Your task is to write out exactly the lines of the listing below, from the first down to the line that holds "changes (R1). -/".
------------------------------------
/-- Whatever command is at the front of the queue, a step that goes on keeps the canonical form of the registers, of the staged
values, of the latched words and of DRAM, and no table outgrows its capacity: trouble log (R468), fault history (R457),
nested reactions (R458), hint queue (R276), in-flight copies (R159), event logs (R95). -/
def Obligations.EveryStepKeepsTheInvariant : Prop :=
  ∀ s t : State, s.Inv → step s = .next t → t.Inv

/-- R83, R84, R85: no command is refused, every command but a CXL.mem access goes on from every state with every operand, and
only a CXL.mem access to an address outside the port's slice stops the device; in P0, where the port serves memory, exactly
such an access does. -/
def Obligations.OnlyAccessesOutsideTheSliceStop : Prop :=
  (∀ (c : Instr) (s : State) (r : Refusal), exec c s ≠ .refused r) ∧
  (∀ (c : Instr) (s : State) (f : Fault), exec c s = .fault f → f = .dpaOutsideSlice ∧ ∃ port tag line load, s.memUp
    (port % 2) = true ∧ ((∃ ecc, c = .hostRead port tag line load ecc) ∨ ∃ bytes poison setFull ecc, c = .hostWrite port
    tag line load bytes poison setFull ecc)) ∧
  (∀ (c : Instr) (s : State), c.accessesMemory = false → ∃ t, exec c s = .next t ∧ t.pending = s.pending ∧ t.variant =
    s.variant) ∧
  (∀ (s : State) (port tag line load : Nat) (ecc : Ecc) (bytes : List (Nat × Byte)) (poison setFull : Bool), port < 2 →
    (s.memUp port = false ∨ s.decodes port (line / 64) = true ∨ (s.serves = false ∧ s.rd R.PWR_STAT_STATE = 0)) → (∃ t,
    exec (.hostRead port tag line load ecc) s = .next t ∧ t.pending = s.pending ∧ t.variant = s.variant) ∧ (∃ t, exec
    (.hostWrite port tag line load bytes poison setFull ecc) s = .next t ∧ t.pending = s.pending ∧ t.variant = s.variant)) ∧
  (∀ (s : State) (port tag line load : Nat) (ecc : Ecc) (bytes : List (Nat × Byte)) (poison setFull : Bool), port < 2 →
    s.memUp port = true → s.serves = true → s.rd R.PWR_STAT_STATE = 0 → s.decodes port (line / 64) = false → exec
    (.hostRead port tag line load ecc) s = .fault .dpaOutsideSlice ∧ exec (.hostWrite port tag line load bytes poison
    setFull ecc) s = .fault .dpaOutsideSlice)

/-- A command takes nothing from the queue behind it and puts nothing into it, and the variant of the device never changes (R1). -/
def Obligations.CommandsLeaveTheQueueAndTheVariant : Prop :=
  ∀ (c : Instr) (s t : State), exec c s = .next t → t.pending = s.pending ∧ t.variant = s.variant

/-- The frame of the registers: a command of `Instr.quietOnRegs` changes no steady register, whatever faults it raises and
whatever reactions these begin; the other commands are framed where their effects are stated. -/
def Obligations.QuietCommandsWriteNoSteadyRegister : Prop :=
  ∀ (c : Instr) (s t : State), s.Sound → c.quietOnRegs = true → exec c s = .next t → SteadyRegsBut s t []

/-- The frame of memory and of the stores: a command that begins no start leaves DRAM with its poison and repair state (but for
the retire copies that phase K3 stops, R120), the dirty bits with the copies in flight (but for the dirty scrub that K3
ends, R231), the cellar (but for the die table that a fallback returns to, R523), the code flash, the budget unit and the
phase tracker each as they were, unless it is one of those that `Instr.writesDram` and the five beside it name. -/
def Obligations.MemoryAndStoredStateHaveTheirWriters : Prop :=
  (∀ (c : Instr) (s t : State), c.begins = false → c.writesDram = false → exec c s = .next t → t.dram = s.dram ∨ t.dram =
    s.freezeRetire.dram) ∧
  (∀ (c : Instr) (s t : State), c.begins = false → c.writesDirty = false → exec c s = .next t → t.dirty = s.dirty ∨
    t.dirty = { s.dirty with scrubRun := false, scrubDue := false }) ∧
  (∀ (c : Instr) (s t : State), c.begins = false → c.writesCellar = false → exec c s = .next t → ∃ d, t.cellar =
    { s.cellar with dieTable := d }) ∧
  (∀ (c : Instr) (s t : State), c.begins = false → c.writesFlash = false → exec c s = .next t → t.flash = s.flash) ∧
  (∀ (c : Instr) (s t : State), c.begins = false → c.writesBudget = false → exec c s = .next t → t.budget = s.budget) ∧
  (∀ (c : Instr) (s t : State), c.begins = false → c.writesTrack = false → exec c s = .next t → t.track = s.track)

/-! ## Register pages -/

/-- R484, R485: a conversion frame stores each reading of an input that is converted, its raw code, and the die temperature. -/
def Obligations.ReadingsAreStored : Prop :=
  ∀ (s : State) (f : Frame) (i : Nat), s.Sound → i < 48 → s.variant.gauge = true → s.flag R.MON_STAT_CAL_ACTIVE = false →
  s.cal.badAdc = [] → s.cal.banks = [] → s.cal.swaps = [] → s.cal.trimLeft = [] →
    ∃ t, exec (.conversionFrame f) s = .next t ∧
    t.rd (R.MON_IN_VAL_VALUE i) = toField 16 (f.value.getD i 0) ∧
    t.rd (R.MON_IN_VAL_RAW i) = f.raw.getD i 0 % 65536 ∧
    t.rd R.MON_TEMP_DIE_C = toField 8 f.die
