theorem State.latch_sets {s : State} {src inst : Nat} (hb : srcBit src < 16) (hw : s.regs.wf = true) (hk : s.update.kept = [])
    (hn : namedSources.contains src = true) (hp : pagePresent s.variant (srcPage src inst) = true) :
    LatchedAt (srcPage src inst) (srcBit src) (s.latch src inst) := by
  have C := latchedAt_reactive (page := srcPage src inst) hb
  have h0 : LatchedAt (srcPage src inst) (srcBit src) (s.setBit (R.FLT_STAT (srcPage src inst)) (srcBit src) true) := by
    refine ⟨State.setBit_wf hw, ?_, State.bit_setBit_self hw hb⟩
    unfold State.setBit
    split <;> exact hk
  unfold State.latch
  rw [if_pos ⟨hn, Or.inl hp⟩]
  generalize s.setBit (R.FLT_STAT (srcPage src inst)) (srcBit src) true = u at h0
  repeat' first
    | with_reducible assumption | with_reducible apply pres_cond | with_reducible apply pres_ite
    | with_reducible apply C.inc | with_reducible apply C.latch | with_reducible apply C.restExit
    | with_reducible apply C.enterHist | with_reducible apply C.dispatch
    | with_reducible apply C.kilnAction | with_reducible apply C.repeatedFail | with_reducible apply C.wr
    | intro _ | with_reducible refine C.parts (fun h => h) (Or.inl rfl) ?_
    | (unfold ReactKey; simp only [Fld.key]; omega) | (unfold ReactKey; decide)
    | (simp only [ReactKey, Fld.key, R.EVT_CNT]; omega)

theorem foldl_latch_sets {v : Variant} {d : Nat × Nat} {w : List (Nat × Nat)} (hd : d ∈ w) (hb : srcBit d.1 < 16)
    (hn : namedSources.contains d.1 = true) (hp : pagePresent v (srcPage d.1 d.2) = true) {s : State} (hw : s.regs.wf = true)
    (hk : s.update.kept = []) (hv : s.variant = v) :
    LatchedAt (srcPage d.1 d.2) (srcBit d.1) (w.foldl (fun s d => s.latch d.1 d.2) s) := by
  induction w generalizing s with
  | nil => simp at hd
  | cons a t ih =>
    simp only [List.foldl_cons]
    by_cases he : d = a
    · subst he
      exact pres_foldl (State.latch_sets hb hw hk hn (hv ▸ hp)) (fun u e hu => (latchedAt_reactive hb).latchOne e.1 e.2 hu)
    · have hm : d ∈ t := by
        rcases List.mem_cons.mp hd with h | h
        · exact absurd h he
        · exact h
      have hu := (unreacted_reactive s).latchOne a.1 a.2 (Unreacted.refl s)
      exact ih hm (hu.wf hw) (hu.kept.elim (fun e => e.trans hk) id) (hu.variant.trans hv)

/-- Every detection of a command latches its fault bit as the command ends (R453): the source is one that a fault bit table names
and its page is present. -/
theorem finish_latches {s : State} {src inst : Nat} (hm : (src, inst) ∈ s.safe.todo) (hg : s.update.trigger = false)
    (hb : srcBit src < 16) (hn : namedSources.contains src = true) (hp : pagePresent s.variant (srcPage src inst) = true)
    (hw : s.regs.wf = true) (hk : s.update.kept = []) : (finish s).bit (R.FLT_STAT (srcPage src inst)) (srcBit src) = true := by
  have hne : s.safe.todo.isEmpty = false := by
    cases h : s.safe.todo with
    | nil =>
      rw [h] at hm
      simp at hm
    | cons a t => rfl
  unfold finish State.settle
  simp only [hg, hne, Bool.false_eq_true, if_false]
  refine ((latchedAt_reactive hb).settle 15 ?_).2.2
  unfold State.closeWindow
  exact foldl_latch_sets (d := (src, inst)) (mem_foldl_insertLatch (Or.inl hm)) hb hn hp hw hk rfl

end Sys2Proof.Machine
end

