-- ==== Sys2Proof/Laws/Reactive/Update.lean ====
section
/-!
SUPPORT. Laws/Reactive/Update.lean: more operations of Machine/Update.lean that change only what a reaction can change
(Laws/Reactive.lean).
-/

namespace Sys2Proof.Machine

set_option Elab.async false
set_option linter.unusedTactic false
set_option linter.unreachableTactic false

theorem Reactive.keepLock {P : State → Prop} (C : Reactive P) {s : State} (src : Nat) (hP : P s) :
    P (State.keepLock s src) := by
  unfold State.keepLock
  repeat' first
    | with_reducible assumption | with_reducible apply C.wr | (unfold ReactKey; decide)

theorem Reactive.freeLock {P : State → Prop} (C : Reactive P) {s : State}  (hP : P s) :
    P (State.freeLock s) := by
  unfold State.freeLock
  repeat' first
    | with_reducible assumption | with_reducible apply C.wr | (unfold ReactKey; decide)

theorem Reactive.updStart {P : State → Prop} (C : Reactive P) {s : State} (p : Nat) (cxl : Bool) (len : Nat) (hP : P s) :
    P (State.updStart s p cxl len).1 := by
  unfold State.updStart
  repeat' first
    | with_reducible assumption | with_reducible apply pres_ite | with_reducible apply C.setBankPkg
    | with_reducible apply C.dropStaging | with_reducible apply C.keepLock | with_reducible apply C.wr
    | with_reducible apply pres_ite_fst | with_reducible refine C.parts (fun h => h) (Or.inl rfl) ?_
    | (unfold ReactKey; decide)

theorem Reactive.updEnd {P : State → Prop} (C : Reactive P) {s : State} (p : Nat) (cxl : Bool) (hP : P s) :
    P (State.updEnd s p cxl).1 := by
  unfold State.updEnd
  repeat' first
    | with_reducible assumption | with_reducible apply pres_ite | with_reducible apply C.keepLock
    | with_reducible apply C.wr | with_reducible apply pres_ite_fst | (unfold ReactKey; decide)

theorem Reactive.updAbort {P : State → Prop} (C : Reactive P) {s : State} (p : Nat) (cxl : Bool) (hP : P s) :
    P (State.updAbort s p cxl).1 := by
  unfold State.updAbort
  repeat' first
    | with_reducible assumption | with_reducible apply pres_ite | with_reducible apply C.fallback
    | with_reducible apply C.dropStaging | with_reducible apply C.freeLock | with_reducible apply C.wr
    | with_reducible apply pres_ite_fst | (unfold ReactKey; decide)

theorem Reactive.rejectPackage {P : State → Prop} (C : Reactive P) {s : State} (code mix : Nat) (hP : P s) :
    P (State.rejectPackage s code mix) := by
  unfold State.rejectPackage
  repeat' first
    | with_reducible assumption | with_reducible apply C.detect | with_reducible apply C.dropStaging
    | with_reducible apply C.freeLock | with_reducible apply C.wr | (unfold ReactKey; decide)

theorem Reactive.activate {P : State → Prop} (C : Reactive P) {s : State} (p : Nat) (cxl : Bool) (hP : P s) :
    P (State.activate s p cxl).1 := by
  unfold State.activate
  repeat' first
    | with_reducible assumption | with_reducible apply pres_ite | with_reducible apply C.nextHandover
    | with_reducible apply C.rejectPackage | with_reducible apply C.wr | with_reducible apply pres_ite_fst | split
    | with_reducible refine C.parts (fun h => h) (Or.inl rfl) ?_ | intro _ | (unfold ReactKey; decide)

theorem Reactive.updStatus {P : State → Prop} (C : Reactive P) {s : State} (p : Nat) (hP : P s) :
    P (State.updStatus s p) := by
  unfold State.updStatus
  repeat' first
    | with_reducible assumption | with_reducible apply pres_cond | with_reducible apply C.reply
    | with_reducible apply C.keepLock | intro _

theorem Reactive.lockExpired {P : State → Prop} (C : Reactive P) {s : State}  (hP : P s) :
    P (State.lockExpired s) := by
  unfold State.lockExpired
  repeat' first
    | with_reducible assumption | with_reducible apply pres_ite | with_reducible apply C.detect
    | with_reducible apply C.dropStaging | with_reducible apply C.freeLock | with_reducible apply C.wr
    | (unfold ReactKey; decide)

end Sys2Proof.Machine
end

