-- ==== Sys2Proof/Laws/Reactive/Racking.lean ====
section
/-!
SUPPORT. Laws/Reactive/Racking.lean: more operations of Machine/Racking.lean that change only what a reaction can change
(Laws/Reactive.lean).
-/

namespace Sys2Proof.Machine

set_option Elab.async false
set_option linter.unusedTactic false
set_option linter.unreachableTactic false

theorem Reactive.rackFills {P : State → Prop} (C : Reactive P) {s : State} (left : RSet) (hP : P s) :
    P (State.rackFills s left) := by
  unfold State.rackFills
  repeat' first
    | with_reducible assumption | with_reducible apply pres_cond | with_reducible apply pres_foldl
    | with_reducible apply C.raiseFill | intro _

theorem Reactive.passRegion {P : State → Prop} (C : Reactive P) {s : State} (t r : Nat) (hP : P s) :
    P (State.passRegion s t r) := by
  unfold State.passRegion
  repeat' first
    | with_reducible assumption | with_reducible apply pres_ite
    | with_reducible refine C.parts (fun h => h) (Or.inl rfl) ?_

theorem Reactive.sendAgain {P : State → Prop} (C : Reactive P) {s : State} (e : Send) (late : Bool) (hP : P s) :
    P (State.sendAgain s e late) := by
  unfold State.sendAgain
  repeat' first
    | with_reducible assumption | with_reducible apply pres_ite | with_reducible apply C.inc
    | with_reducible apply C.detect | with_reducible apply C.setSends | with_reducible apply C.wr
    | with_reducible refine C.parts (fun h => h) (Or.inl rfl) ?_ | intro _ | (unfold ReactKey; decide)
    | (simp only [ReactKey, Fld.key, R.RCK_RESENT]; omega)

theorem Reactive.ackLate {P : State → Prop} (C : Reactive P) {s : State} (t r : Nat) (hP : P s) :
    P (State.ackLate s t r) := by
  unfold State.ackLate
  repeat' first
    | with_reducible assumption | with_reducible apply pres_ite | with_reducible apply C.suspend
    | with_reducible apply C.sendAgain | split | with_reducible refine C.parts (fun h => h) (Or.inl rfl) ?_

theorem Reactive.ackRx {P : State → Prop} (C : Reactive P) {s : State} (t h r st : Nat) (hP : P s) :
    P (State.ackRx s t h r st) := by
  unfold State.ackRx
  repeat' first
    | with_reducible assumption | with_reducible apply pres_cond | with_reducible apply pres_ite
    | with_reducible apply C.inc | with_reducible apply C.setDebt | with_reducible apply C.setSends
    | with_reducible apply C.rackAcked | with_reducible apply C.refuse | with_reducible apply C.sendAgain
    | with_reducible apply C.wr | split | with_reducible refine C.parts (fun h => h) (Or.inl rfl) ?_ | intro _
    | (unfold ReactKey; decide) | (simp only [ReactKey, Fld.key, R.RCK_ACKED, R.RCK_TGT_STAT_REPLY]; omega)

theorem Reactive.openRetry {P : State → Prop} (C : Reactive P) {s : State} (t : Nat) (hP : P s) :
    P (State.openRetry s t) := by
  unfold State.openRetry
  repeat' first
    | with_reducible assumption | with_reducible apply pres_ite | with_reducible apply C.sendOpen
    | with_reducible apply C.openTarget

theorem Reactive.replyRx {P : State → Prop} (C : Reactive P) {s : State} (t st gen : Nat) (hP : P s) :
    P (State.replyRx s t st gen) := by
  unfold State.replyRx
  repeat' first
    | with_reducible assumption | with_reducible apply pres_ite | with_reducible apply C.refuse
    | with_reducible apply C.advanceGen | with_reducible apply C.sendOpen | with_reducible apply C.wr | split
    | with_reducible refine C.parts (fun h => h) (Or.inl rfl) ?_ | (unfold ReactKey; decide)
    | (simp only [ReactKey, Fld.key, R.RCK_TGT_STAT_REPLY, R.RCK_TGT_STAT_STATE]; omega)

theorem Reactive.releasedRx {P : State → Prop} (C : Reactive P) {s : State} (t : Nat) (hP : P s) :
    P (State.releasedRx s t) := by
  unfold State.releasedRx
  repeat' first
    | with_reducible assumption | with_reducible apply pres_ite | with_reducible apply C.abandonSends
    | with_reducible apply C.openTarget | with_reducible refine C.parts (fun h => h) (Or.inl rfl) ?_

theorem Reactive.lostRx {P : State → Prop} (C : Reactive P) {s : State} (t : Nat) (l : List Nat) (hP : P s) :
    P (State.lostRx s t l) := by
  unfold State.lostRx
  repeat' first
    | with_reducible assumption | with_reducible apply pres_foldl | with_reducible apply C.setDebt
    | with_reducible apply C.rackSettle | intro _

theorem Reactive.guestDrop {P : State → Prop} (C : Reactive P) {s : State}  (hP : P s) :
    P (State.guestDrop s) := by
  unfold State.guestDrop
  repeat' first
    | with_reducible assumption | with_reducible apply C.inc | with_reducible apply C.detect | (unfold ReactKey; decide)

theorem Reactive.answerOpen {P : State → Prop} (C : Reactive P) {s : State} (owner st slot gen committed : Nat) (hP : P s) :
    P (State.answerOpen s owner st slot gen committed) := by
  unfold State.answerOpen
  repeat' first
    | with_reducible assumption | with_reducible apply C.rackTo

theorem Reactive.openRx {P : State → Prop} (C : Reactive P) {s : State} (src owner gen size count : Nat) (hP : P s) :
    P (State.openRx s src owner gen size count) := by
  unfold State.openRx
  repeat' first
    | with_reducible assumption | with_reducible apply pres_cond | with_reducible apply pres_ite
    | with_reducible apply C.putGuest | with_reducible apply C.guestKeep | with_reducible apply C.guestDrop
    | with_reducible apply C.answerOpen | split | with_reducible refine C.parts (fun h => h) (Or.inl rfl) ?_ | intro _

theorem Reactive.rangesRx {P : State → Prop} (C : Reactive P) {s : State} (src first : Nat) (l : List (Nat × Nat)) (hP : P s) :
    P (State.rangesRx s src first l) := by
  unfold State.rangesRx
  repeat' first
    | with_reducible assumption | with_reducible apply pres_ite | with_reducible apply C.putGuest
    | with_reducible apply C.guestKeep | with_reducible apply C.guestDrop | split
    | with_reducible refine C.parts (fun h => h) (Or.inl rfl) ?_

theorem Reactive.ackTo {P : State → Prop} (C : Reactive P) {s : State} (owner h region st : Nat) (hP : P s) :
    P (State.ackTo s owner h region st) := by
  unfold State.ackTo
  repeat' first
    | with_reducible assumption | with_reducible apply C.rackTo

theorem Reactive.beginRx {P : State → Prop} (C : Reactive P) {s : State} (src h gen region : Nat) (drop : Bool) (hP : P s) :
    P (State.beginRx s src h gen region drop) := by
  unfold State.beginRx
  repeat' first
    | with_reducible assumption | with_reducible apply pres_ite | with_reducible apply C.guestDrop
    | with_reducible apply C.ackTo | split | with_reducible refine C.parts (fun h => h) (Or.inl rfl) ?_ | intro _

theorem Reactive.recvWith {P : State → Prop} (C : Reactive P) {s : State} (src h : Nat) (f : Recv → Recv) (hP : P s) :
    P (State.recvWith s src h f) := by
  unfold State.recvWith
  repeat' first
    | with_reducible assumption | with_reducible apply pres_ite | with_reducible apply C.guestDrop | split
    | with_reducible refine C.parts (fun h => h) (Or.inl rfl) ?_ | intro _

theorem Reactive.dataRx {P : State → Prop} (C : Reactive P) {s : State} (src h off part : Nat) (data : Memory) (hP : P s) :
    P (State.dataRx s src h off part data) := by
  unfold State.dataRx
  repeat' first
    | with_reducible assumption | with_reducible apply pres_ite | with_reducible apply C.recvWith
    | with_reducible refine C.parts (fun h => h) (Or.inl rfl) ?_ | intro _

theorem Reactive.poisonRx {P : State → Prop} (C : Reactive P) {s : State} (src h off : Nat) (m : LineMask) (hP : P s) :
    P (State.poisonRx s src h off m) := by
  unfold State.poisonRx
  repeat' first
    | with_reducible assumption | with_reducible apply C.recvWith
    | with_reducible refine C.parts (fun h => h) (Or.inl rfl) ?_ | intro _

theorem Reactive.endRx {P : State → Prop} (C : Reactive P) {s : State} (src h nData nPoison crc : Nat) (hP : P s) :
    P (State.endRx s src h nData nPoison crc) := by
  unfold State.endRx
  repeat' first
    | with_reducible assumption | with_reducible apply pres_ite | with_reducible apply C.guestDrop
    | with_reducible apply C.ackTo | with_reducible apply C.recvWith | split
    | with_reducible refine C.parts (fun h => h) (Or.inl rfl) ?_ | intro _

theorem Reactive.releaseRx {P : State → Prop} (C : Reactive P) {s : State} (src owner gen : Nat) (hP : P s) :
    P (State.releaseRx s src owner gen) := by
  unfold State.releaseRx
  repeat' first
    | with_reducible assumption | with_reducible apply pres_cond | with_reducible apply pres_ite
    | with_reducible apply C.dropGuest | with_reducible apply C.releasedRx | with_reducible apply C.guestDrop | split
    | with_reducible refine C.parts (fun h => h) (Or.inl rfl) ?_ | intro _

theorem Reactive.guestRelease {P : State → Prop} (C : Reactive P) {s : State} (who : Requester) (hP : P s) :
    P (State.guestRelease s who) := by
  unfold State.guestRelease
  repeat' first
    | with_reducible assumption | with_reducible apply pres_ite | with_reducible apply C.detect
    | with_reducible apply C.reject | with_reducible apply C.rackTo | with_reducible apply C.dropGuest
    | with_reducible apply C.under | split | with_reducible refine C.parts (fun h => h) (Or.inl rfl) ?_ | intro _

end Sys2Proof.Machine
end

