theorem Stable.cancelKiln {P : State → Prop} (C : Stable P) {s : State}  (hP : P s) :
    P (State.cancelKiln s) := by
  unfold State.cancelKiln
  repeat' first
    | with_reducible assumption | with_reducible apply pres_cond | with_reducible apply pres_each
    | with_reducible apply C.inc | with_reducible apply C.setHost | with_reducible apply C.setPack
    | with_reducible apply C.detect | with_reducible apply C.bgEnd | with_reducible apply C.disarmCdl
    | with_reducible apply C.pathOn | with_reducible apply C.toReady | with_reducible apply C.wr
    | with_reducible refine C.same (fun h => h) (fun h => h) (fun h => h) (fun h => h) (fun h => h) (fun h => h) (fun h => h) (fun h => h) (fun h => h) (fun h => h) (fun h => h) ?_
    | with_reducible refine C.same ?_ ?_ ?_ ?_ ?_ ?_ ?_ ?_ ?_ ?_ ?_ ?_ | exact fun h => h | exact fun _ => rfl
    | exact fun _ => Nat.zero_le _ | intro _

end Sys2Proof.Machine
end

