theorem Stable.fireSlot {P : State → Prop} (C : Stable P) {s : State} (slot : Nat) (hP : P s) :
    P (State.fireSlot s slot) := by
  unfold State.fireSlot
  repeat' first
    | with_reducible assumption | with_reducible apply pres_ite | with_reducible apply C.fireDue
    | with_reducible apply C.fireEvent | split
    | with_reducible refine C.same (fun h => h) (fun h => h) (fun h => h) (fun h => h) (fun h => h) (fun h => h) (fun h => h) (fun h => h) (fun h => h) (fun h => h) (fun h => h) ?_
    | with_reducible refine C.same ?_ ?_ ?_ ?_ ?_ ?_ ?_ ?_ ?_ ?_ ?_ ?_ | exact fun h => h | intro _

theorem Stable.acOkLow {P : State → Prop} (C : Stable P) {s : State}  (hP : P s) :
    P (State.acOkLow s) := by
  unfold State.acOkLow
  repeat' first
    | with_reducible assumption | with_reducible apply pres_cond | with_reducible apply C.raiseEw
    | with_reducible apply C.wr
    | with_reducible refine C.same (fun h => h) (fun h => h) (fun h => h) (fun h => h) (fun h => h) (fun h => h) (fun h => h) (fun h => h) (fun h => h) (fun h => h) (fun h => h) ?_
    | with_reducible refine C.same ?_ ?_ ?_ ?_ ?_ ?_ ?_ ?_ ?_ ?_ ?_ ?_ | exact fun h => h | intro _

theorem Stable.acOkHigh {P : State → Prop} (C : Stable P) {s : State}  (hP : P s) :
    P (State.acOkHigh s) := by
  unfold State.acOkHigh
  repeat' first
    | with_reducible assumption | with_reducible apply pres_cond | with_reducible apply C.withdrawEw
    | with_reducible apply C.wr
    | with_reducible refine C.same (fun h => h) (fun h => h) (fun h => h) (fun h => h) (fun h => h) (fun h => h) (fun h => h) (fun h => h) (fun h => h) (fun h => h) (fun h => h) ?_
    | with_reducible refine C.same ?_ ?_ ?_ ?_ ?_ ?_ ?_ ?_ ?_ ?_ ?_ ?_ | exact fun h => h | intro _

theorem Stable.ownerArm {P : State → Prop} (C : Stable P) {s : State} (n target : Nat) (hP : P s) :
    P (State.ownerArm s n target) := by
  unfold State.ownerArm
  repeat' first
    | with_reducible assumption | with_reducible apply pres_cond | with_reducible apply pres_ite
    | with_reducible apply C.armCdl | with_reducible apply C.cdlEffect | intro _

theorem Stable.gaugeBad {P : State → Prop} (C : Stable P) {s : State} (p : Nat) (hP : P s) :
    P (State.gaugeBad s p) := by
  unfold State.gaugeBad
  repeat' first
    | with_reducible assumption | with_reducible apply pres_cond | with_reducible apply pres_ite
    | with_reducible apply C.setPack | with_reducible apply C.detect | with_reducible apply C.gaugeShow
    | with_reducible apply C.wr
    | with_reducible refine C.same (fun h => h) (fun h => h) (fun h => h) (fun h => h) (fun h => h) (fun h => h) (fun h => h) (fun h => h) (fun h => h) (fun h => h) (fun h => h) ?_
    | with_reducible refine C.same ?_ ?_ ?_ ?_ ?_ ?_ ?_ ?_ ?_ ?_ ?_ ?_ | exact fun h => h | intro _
------------------------------------
Response to the task:
/-- Whatever command is at the front of the queue, a step that goes on keeps the canonical form of the registers, of the staged
values, of the latched words and of DRAM, and no table outgrows its capacity: trouble log (R468), fault history (R457),
nested reactions (R458), hint queue (R276), in-flight copies (R159), event logs (R95). -/
def Obligations.EveryStepKeepsTheInvariant : Prop :=
  ∀ s t : State, s.Inv → step s = .next t → t.Inv

/-- R83, R84, R85: no command is refused, every command but a CXL.mem access goes on from every state with every operand, and
only a CXL.mem access to an address outside the port's slice stops the device; in P0, where the port serves memory, exactly
such an access does. -/
def Obligations.OnlyAccessesOutsideTheSliceStop : Prop :=
  (∀ (c : Instr) (s : State) (r : Refusal), exec c s ≠ .refused r) ∧
  (∀ (c : Instr) (s : State) (f : Fault), exec c s = .fault f → f = .dpaOutsideSlice ∧ ∃ port tag line load, s.memUp
    (port % 2) = true ∧ ((∃ ecc, c = .hostRead port tag line load ecc) ∨ ∃ bytes poison setFull ecc, c = .hostWrite port
    tag line load bytes poison setFull ecc)) ∧
  (∀ (c : Instr) (s : State), c.accessesMemory = false → ∃ t, exec c s = .next t ∧ t.pending = s.pending ∧ t.variant =
    s.variant) ∧
  (∀ (s : State) (port tag line load : Nat) (ecc : Ecc) (bytes : List (Nat × Byte)) (poison setFull : Bool), port < 2 →
    (s.memUp port = false ∨ s.decodes port (line / 64) = true ∨ (s.serves = false ∧ s.rd R.PWR_STAT_STATE = 0)) → (∃ t,
    exec (.hostRead port tag line load ecc) s = .next t ∧ t.pending = s.pending ∧ t.variant = s.variant) ∧ (∃ t, exec
    (.hostWrite port tag line load bytes poison setFull ecc) s = .next t ∧ t.pending = s.pending ∧ t.variant = s.variant)) ∧
  (∀ (s : State) (port tag line load : Nat) (ecc : Ecc) (bytes : List (Nat × Byte)) (poison setFull : Bool), port < 2 →
    s.memUp port = true → s.serves = true → s.rd R.PWR_STAT_STATE = 0 → s.decodes port (line / 64) = false → exec
    (.hostRead port tag line load ecc) s = .fault .dpaOutsideSlice ∧ exec (.hostWrite port tag line load bytes poison
    setFull ecc) s = .fault .dpaOutsideSlice)

/-- A command takes nothing from the queue behind it and puts nothing into it, and the variant of the device never changes (R1). -/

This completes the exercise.